→ Assigned task
Lines where the string "rebuild" appears are to be copied from the entries below.
+ + +
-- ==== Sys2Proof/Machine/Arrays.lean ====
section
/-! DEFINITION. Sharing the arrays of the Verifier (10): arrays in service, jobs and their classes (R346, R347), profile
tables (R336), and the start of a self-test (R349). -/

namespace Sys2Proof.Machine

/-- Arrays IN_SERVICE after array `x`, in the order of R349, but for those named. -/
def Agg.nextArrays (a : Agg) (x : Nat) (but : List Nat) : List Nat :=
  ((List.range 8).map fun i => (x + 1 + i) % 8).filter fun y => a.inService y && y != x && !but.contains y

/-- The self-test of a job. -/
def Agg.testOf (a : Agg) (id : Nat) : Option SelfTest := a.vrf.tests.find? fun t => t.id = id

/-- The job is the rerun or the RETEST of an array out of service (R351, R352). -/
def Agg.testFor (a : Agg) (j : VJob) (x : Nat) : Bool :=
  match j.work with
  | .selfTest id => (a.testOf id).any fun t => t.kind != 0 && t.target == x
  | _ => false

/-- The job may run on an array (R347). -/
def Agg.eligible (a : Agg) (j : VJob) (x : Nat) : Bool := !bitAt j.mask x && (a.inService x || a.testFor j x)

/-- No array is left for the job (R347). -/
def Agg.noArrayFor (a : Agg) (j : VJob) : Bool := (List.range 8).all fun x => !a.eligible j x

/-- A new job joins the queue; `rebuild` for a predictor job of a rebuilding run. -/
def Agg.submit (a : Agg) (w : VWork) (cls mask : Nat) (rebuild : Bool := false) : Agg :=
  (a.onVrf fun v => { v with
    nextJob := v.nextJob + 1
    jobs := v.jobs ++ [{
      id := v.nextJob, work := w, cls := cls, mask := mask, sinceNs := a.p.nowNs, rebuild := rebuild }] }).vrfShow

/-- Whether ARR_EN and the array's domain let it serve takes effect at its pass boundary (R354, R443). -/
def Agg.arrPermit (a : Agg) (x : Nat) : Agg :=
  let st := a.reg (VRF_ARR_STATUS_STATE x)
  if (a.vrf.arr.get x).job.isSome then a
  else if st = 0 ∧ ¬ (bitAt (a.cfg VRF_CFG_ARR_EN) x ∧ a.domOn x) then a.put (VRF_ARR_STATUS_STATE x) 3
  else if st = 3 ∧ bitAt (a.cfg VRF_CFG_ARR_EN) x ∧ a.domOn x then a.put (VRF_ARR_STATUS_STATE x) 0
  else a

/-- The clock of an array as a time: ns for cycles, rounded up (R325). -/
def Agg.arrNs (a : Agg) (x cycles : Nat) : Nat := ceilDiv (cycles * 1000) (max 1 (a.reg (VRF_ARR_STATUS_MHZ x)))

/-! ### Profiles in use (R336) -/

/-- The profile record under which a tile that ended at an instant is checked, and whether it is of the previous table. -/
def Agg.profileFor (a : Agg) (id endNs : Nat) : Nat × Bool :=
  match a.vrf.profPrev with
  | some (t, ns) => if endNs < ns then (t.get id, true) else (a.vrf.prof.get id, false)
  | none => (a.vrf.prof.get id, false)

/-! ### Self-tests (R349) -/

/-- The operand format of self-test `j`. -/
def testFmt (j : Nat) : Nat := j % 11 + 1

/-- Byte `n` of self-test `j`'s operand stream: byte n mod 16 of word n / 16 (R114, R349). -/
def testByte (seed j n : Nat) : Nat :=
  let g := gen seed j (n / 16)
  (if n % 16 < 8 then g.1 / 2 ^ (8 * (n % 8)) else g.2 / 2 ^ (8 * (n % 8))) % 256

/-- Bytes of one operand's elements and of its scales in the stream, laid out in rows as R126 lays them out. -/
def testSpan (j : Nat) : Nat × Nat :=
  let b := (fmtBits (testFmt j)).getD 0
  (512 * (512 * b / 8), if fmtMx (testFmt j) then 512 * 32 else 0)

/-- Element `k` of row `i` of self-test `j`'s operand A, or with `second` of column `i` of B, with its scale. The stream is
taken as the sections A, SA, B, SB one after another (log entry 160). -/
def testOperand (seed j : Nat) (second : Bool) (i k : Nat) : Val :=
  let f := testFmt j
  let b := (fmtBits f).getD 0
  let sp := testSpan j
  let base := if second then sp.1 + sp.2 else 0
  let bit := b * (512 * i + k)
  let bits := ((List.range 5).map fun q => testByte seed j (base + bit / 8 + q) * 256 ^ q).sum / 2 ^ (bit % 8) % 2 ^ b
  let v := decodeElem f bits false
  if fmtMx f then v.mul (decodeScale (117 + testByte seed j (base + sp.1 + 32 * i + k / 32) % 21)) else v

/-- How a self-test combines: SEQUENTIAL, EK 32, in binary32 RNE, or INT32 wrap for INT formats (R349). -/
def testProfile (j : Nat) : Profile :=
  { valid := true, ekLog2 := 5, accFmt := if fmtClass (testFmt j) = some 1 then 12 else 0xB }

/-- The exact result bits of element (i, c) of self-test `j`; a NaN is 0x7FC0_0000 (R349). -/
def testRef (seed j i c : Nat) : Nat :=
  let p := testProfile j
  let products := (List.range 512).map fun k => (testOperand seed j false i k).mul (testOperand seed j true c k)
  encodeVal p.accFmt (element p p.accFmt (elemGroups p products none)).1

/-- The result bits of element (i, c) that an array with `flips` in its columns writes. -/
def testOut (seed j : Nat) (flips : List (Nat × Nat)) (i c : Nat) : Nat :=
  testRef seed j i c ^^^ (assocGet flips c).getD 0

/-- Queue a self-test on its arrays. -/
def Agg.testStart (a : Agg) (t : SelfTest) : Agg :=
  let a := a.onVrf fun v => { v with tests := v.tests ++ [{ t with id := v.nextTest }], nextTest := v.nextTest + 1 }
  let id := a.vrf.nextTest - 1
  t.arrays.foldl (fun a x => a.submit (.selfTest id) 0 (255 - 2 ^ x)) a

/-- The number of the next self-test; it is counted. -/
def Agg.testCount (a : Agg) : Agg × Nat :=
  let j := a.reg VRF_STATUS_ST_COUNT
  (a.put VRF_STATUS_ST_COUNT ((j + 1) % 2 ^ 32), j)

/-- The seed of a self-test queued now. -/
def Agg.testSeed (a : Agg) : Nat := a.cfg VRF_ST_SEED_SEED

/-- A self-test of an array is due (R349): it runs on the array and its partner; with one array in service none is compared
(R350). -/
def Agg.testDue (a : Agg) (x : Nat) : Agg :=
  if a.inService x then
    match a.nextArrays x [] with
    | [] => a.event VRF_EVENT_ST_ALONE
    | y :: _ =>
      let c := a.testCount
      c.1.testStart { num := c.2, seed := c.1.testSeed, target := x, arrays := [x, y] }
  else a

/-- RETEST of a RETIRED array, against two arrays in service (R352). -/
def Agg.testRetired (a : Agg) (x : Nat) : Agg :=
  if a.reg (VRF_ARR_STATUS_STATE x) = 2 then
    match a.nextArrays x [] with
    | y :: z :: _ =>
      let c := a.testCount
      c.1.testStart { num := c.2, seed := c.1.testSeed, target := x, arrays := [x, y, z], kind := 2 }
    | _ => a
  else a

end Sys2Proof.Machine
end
+ + +
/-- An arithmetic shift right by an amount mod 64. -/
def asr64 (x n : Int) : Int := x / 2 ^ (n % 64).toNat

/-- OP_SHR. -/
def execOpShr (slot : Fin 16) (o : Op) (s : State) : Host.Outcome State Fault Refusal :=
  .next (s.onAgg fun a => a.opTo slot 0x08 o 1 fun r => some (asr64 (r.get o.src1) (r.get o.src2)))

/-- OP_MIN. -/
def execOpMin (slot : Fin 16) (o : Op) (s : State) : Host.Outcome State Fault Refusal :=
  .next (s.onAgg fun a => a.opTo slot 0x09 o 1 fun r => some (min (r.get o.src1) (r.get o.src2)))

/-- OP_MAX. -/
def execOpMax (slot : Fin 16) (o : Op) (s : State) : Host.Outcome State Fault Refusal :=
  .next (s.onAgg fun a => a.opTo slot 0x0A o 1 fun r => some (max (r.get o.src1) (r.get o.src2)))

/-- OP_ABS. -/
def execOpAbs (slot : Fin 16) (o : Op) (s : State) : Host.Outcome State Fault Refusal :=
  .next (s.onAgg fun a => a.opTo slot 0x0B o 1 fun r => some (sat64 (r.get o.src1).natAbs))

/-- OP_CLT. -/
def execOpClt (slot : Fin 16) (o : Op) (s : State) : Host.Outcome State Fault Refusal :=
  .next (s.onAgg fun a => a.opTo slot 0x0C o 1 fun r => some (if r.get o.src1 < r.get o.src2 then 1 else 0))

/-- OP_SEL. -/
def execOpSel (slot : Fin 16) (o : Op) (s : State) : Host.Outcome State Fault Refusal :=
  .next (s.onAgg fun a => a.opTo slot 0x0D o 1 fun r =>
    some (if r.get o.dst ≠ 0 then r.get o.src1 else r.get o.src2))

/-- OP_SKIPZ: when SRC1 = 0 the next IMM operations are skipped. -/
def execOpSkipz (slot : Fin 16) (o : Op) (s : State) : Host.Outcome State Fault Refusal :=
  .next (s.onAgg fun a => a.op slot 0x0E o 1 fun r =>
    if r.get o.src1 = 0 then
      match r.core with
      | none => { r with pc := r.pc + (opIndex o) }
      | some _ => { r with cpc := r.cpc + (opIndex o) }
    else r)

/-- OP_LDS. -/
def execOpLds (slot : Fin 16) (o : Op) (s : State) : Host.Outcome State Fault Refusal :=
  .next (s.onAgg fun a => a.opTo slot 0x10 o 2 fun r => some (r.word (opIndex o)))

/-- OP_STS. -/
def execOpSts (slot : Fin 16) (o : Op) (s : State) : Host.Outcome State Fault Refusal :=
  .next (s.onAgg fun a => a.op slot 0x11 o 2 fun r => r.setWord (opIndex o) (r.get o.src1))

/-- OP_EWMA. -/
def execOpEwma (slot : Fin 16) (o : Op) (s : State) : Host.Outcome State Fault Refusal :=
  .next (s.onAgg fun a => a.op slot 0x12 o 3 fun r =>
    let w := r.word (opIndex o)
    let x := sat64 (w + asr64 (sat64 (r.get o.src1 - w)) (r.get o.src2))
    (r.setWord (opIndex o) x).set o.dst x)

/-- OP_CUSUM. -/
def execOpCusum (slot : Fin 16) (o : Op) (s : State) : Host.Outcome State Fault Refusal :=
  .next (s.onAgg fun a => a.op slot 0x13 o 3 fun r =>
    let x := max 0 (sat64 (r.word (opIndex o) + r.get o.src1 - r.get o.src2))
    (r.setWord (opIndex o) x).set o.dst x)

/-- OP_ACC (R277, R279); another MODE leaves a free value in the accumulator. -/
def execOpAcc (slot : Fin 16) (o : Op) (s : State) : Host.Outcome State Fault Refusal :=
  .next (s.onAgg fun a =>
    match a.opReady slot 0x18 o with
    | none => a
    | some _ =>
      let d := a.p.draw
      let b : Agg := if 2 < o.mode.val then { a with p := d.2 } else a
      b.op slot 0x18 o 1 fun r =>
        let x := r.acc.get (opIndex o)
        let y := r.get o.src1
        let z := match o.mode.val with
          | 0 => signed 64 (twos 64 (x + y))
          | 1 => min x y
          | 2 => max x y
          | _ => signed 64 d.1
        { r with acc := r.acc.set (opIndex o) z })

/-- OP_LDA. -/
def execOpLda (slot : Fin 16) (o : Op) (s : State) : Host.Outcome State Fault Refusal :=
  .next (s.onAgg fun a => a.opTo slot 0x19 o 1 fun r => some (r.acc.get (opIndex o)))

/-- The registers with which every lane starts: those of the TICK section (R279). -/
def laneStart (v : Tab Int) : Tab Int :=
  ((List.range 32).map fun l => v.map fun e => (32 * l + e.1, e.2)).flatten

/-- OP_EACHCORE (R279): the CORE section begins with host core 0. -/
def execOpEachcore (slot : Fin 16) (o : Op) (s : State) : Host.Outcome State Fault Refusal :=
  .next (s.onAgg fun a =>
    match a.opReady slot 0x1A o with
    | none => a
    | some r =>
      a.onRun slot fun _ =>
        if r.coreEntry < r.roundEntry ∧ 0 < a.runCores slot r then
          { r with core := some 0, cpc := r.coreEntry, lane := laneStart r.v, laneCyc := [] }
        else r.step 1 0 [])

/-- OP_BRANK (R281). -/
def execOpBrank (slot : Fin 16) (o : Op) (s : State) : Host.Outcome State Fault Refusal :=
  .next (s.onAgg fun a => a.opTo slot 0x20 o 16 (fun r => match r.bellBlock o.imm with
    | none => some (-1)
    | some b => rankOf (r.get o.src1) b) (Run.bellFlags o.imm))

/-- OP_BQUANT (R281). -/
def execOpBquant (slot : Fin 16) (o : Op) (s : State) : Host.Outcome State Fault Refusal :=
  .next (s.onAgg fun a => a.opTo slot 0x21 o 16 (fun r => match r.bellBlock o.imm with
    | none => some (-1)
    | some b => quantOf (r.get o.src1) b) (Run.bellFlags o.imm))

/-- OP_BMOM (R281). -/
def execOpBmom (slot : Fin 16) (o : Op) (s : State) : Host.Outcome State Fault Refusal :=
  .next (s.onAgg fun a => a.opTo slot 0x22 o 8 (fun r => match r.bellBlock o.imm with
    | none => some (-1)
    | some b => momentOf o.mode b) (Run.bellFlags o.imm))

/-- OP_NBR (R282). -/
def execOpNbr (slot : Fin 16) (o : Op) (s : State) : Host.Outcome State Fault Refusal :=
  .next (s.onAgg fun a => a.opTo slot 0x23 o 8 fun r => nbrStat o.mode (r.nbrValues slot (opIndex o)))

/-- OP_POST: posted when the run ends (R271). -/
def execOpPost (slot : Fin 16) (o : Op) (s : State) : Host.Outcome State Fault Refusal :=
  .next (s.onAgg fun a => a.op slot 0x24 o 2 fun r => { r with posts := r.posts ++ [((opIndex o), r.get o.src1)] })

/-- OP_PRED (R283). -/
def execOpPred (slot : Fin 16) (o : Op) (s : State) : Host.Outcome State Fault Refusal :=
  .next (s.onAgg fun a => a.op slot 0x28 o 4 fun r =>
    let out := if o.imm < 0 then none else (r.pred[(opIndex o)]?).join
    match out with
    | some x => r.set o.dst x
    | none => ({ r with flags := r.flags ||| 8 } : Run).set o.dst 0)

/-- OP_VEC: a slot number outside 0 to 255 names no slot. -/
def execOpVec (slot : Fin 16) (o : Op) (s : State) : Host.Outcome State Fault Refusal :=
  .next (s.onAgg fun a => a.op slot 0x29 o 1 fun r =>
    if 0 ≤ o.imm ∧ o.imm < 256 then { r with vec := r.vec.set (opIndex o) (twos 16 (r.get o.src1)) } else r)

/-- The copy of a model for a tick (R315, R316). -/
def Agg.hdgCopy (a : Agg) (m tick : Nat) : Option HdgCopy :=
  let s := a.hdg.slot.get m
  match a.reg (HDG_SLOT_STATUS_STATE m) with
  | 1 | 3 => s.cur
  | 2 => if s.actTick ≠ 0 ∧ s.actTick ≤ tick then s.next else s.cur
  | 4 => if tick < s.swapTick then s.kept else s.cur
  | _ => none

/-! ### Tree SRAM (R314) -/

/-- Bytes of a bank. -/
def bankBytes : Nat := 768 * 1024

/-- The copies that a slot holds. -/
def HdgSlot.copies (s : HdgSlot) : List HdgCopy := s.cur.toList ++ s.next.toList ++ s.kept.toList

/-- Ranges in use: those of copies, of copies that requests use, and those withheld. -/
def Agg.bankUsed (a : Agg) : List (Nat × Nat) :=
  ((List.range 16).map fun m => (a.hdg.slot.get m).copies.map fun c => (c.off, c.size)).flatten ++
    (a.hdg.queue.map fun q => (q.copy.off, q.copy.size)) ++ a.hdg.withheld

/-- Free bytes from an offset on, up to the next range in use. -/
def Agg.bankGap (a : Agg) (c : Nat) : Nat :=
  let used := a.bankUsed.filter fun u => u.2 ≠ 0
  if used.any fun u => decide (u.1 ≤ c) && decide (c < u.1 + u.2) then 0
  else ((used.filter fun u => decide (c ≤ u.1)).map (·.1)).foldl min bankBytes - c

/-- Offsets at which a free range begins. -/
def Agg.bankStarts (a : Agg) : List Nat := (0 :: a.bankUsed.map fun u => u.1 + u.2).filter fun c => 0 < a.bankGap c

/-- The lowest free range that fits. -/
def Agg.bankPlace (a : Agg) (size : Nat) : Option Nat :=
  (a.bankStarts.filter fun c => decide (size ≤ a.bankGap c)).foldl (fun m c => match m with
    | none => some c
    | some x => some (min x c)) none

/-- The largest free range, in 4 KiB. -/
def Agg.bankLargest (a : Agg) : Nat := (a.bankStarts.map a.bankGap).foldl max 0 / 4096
+ + +
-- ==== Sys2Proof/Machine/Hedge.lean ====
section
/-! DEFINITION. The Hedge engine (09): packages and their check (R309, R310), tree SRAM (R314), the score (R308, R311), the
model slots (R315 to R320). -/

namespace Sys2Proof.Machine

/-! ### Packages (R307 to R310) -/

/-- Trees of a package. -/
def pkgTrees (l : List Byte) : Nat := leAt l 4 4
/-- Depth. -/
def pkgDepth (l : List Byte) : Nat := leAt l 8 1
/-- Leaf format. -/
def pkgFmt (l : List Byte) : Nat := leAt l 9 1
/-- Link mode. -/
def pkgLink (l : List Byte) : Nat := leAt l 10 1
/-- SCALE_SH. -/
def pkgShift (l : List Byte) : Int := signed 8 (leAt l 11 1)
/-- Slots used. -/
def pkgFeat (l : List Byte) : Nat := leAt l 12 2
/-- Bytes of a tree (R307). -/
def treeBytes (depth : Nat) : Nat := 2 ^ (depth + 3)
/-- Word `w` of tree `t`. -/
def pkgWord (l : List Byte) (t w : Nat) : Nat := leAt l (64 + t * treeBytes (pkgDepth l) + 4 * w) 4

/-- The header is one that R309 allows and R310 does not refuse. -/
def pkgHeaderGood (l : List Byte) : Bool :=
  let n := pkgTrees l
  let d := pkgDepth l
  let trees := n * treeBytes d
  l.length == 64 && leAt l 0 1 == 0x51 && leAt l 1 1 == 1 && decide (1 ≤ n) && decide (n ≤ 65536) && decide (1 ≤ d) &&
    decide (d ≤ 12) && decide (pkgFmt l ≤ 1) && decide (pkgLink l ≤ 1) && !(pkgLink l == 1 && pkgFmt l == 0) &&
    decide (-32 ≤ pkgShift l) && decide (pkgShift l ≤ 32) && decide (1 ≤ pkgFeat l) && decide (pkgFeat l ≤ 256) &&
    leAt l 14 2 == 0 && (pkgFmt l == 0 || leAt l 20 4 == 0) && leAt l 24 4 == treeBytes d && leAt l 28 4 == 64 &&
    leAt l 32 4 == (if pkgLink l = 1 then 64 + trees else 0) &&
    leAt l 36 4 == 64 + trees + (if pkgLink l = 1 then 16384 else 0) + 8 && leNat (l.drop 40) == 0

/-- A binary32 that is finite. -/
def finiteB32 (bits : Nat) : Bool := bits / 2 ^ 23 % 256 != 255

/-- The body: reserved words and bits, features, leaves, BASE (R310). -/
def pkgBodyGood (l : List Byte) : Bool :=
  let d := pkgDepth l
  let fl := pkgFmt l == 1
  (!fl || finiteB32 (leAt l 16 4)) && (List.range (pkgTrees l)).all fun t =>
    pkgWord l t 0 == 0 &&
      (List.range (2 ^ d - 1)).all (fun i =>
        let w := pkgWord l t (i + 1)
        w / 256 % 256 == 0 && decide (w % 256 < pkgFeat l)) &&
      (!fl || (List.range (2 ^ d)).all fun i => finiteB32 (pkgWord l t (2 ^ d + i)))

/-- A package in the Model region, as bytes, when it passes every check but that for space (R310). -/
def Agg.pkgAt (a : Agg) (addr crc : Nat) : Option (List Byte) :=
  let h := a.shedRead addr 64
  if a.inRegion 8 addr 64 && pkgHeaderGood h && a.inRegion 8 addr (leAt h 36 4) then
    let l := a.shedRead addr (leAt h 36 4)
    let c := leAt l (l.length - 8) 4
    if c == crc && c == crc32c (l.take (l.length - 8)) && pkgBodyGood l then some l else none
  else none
+ + +
→ Worked solution
/-- A new job joins the queue; `rebuild` for a predictor job of a rebuilding run. -/
def Agg.submit (a : Agg) (w : VWork) (cls mask : Nat) (rebuild : Bool := false) : Agg :=
      id := v.nextJob, work := w, cls := cls, mask := mask, sinceNs := a.p.nowNs, rebuild := rebuild }] }).vrfShow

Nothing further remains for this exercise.